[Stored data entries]
******
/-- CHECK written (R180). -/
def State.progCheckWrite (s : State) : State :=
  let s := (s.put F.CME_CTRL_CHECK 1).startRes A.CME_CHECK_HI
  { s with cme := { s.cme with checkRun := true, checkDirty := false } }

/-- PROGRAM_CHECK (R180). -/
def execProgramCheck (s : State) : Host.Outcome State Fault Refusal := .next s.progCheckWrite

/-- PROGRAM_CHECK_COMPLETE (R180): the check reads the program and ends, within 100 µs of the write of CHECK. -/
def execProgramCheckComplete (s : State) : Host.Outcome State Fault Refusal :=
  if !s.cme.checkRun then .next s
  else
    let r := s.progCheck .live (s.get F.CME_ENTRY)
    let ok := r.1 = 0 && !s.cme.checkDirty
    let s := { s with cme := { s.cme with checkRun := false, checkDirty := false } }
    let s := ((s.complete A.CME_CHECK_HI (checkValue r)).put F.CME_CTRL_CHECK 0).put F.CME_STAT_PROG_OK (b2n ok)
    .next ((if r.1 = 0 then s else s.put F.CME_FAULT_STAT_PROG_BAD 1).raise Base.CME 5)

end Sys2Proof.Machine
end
******
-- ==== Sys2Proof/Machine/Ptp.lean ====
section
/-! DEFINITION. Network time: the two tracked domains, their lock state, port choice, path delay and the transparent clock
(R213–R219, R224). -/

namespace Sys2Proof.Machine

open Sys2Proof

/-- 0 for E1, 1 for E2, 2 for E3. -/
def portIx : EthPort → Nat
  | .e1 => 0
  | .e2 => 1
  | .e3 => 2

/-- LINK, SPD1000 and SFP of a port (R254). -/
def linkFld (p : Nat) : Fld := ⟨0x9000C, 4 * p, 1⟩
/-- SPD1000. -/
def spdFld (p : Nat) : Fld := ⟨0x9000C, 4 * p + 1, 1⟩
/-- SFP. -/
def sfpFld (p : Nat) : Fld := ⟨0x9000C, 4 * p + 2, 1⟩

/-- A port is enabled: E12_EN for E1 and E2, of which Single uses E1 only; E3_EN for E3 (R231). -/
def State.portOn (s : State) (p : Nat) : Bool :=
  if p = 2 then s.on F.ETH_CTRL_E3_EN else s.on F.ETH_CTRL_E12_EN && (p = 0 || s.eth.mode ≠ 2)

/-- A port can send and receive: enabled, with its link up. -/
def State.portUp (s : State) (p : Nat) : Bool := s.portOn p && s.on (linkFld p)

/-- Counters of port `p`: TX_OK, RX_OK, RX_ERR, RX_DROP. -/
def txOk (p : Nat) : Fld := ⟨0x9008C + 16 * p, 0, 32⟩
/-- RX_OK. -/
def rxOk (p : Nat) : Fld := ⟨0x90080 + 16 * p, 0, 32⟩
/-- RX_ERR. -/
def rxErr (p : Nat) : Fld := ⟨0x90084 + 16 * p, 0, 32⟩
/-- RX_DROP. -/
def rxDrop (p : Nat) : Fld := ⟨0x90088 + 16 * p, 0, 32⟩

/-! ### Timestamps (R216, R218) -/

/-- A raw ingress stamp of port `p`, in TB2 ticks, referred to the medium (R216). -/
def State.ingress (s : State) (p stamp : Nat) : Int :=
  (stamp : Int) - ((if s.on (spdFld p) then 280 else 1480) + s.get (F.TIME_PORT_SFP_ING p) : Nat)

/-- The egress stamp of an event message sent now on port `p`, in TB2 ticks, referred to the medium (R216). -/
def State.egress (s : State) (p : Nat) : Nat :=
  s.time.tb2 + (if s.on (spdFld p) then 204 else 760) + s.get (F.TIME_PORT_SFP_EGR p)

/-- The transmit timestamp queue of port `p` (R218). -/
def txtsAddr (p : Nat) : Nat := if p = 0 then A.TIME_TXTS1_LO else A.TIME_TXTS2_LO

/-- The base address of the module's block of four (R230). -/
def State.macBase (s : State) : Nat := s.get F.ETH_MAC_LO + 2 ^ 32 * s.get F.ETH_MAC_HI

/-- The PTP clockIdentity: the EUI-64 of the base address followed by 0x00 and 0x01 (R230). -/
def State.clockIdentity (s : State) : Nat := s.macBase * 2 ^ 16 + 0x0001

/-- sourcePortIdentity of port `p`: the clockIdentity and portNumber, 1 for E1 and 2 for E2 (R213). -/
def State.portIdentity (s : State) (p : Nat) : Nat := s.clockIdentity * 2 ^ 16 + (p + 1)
******
ABOUT THIS EXERCISE | Quote the data above from the line containing "def execProgramCheckComplete (s" to the line containing "checkRun := false, checkDirty", inclusive, and stop.

RESULT OF THE TASK |
def execProgramCheckComplete (s : State) : Host.Outcome State Fault Refusal :=
  if !s.cme.checkRun then .next s
  else
    let r := s.progCheck .live (s.get F.CME_ENTRY)
    let ok := r.1 = 0 && !s.cme.checkDirty
    let s := { s with cme := { s.cme with checkRun := false, checkDirty := false } }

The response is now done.